While the country waits with bated breath for the Supreme Court to hand down its decision on California’s Proposition 8 and the Defense of Marriage Act, the United States Agency for International Development announced Monday that they would begin a new initiative to ensure the rights of LGBT citizens in developing countries.

Reporting to the San Francisco Chronicle, senior adviser for USAID and creator of this new initiative, Claire Lucas brought back into the spotlight the horrors that LGBT people endure in developing countries. Lesbians who are outed in the South of Africa are forced to endure “corrective rape,” while other LGBT people throughout the Middle East and parts of Africa are tortured and murdered simply for being who they are.
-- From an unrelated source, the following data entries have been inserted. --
theorem TxnK.enterSafe (h : TxnK u s) : TxnK u (State.enterSafe s) := by
  unfold State.enterSafe
  extract_lets +onlyGivenNames -merge -useContext -underBinder x1
  extract_lets +onlyGivenNames -merge -useContext -underBinder x2
  extract_lets +onlyGivenNames -merge -useContext -underBinder x3
  have hx3 : TxnK u x3 := by
    unfold x3
    refine TxnK.upd ?_ rfl rfl rfl rfl rfl rfl rfl rfl rfl rfl rfl rfl rfl rfl rfl rfl rfl rfl
    exact h
  extract_lets +onlyGivenNames -merge -useContext -underBinder x4
  have hx4 : TxnK u x4 := by
    unfold x4
    refine TxnK.each (fun _ _ ht5 => ?_) ?_
    · refine TxnK.put ?_ ..
      exact ht5
    · exact hx3
  extract_lets +onlyGivenNames -merge -useContext -underBinder x6
  have hx6 : TxnK u x6 := by
    unfold x6
    refine TxnK.each (fun _ _ ht7 => ?_) ?_
    · refine TxnK.put ?_ ..
      exact ht7
    · exact hx4
  refine TxnK.setFlag ?_ ..
  refine TxnK.put ?_ ..
  exact hx6

theorem TxnK.startDump (h : TxnK u s) (a1 a2) : TxnK u (State.startDump s a1 a2) := by
  unfold State.startDump
  refine TxnK.ite (fun _ => ?_) (fun _ => ?_)
  · refine TxnK.upd ?_ rfl rfl rfl rfl rfl rfl rfl rfl rfl rfl rfl rfl rfl rfl rfl rfl rfl rfl
    exact h
  · refine TxnK.setFlag ?_ ..
    refine TxnK.upd ?_ rfl rfl rfl rfl rfl rfl rfl rfl rfl rfl rfl rfl rfl rfl rfl rfl rfl rfl
    exact h

theorem TxnK.halt (h : TxnK u s) (a1) : TxnK u (State.halt s a1) := by
  unfold State.halt
  extract_lets +onlyGivenNames -merge -useContext -underBinder x1
  have hx1 : TxnK u x1 := by
    unfold x1
    refine TxnK.setFlag ?_ ..
    exact h
  extract_lets +onlyGivenNames -merge -useContext -underBinder x2
  have hx2 : TxnK u x2 := by
    unfold x2
    refine TxnK.enterSafe ?_ ..
    exact hx1
  refine TxnK.ite (fun _ => ?_) (fun _ => ?_)
  · refine TxnK.startDump ?_ ..
    refine TxnK.upd (s := x2) ?_ rfl rfl rfl rfl rfl rfl rfl rfl rfl rfl rfl rfl rfl rfl rfl rfl rfl rfl
    exact hx2
  · exact hx2

theorem TxnK.setPending (h : TxnK u s) (a1 a2 a3 a4) : TxnK u (State.setPending s a1 a2 a3 a4) := by
  unfold State.setPending
  extract_lets +onlyGivenNames -merge -useContext -underBinder x1
  extract_lets +onlyGivenNames -merge -useContext -underBinder x2
  have hx2 : TxnK u x2 := by
    unfold x2
    refine TxnK.put ?_ ..
    exact h
  refine TxnK.upd (s := x2) ?_ rfl rfl rfl rfl rfl rfl rfl rfl rfl rfl rfl rfl rfl rfl rfl rfl rfl rfl
  exact hx2

theorem TxnK.countFault (h : TxnK u s) (a1 a2 a3 a4 a5) : TxnK u (State.countFault s a1 a2 a3 a4 a5) := by
  unfold State.countFault
  extract_lets +onlyGivenNames -merge -useContext -underBinder x1
  have hx1 : TxnK u x1 := by
    unfold x1
    refine TxnK.capture ?_ ..
    refine TxnK.bump ?_ ..
    exact h
  refine TxnK.ite (fun _ => ?_) (fun _ => ?_)
  · refine TxnK.upd (s := x1) ?_ rfl rfl rfl rfl rfl rfl rfl rfl rfl rfl rfl rfl rfl rfl rfl rfl rfl rfl
    exact hx1
  · exact hx1

theorem TxnK.recordAt (h : TxnK u s) (a1 a2 a3 a4 a5 a6 a7) : TxnK u (State.recordAt s a1 a2 a3 a4 a5 a6 a7) := by
  unfold State.recordAt
  extract_lets +onlyGivenNames -merge -useContext -underBinder x1
  extract_lets +onlyGivenNames -merge -useContext -underBinder x2
  extract_lets +onlyGivenNames -merge -useContext -underBinder x3
  extract_lets +onlyGivenNames -merge -useContext -underBinder x4
  have hx4 : TxnK u x4 := by
    unfold x4
    refine TxnK.countFault ?_ ..
    exact h
  refine TxnK.ite (fun _ => ?_) (fun _ => ?_)
  · refine TxnK.halt ?_ ..
    exact hx4
  · extract_lets +onlyGivenNames -merge -useContext -underBinder x5
    have hx5 : TxnK u x5 := by
      unfold x5
      refine TxnK.ite (fun _ => ?_) (fun _ => ?_)
      · exact hx4
      · refine TxnK.setPending ?_ ..
        exact hx4
    refine TxnK.ite (fun _ => ?_) (fun _ => ?_)
    · refine TxnK.fenceUnit ?_ ..
      exact hx5
    · exact hx5
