section
/-! Chapter 00: the registers after power-on reset (R11), and the supplies (R12, R429). -/

namespace Sys2Proof.Machine

/-! ## Power-on reset -/

/-- The register file lists no address after power-on reset (R11). -/
@[simp] theorem State.rd_reset (a : Nat) : State.reset.rd a = resetWord a := Regs.get_nil a

theorem State.reset_good : State.reset.good := ⟨rfl, by decide, by decide⟩

/-- Settles O2: the register file is empty after power-on reset, and an address that it does not list reads as its reset word. -/
theorem resetLeavesResetWords : Obligations.ResetLeavesResetWords :=
  ⟨State.reset_good, State.rd_reset, rfl, rfl, rfl, rfl, by decide⟩

/-! ## Supply recovery with a register file out of its canonical form

The reset of a block (`Regs.resetBlocks`) takes off the list every entry that equals its reset word. In the canonical form (`State.regsOk`) no such
entry stands there, and the registers of other blocks read as before. In a list that has an address twice, the first time with its reset word, the
second entry shows after the reset. -/

/-- A module whose supply failed at LFRC period 0, with FLT_STAT of the Keeper listed twice: first with its reset word, behind that with the count 1. -/
def State.faultsListedTwice : State :=
  { State.reset with
    regs := [(Reg.FLT_STAT 14, 0), (Reg.FLT_STAT 14, putBits 0 16 16 1)]
    pwr := { PwrRt.reset with failAt := some 0 } }

/-- It is not one of the states in form, which power-on reset gives (`State.reset_good`) and O3 is about. -/
theorem State.faultsListedTwice_not_good : ¬ State.faultsListedTwice.good := fun h => absurd h.1 (by unfold State.regsOk; decide)

/-- The first entry shows. -/
theorem State.faultsListedTwice_count : State.faultsListedTwice.get (Fd.FLT_STAT_count 14) = 0 := by decide

/-- The resets of the restart uncover the second entry, and two faults are recorded after them. -/
theorem supplyRecovery_faultsListedTwice :
    ∃ t, exec (.supplyRecovery 10800 320 0) State.faultsListedTwice = .next t ∧ t.get (Fd.FLT_STAT_count 14) = 3 :=
  ⟨_, rfl, by decide +kernel⟩

/-- Refutes O56: it speaks of every state, and where the register file is not in its canonical form the clause on the Keeper's fault count fails. In
`State.faultsListedTwice` the restart of R429 records two faults and moves the count from 0 to 3. -/
theorem not_suppliesWarnFailAndReturn : ¬ Obligations.SuppliesWarnFailAndReturn := by
  unfold Obligations.SuppliesWarnFailAndReturn
  intro h
  obtain ⟨-, -, -, recovers, -⟩ := h State.faultsListedTwice
  obtain ⟨t, ht, -, -, -, -, counted⟩ := (recovers 10800 320 0 0 rfl).2 (by decide) (by decide) rfl
  obtain ⟨u, hu, three⟩ := supplyRecovery_faultsListedTwice
  obtain rfl : t = u := Host.Outcome.next.inj (ht.symm.trans hu)
  rw [three, State.faultsListedTwice_count] at counted
  exact absurd counted (by decide)

end Sys2Proof.Machine
end

section
/-! Chapters 01 and 02: what every command and every step keeps (R38, R39). -/

namespace Sys2Proof.Machine

/-- The command that a state's queue has in front acts on the state without it; an empty queue leaves the state. -/
theorem step_nil {s : State} (h : s.pending = []) : step s = .next s := by
  unfold step
  rw [h]

theorem step_cons {s : State} {c : Instr} {rest : List Instr} (h : s.pending = c :: rest) : step s = exec c { s with pending := rest } := by
  unfold step
  rw [h]

/-- Every arm of the dispatch answers a next state. -/
theorem exec_completes (c : Instr) (s : State) : ∃ t, exec c s = .next t := by
  cases c <;> exact ⟨_, rfl⟩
Even more astounding and horrifying, Uganda is currently working on passing a bill that would subject gays and lesbians to the death penalty. 

This new project will be shared in a partnership between USAID and organizations like Olivia Cruises, the Williams Institute at UCLA, the Astraea Lesbian Foundation for Justice, the Gay and Lesbian Victory Institute, and the Swedish International Development Cooperation Agency. The program will focus on bringing leadership training, research, and other resources to ensure that citizens who are vulnerable can get the help they need to live their lives fully and completely, without any sort of prejudice-based violence. The program Claire Lucas created will be an outgrowth of President Obama’s recent memorandum in which he states, “Agencies involved with foreign aid, assistance and development shall enhance their ongoing efforts to ensure regular federal government engagement with governments, citizens, civil society and the private sector in order to build respect for the human rights of LGBT.”

While many may disagree, it becomes more and more likely that the rights of LGBT people, in this nation and around the globe, may become the civil rights fight that our generation conquers. In a recent blog post, a young Christian writes an open letter to the Church after attending a Macklemore concert, describing the experience she had watching the small crowd in Sioux Falls, South Dakota react to the song “Same Love,” which is a testimony of the artists' views on gay marriage. When the crowd doesn’t walk out or boo, but instead raises their hands and closes their eyes, the young student is moved, writing, “The whole crowd spoke every word with Macklemore. We were thirsty for those words. We want to hear about equality and love in a gentle way. We’re sick of the harsh words of both sides.” 

This fight is both domestic and global. Too often our country finds itself trying, sometimes in vain, to repair the broken systems of other countries, while neglecting our own poverty, injustices, and corruption. Back home, we often feel that our own citizens have become the red headed step-child of the government’s mission for equal and civil rights around the globe. For those who believe in LGBT rights, however, this fight must permeate throughout other countries; it must not stop at our boundaries. The fight for “same love” must be a universal fight, and that begins with programs like the one USAID is bringing to other countries.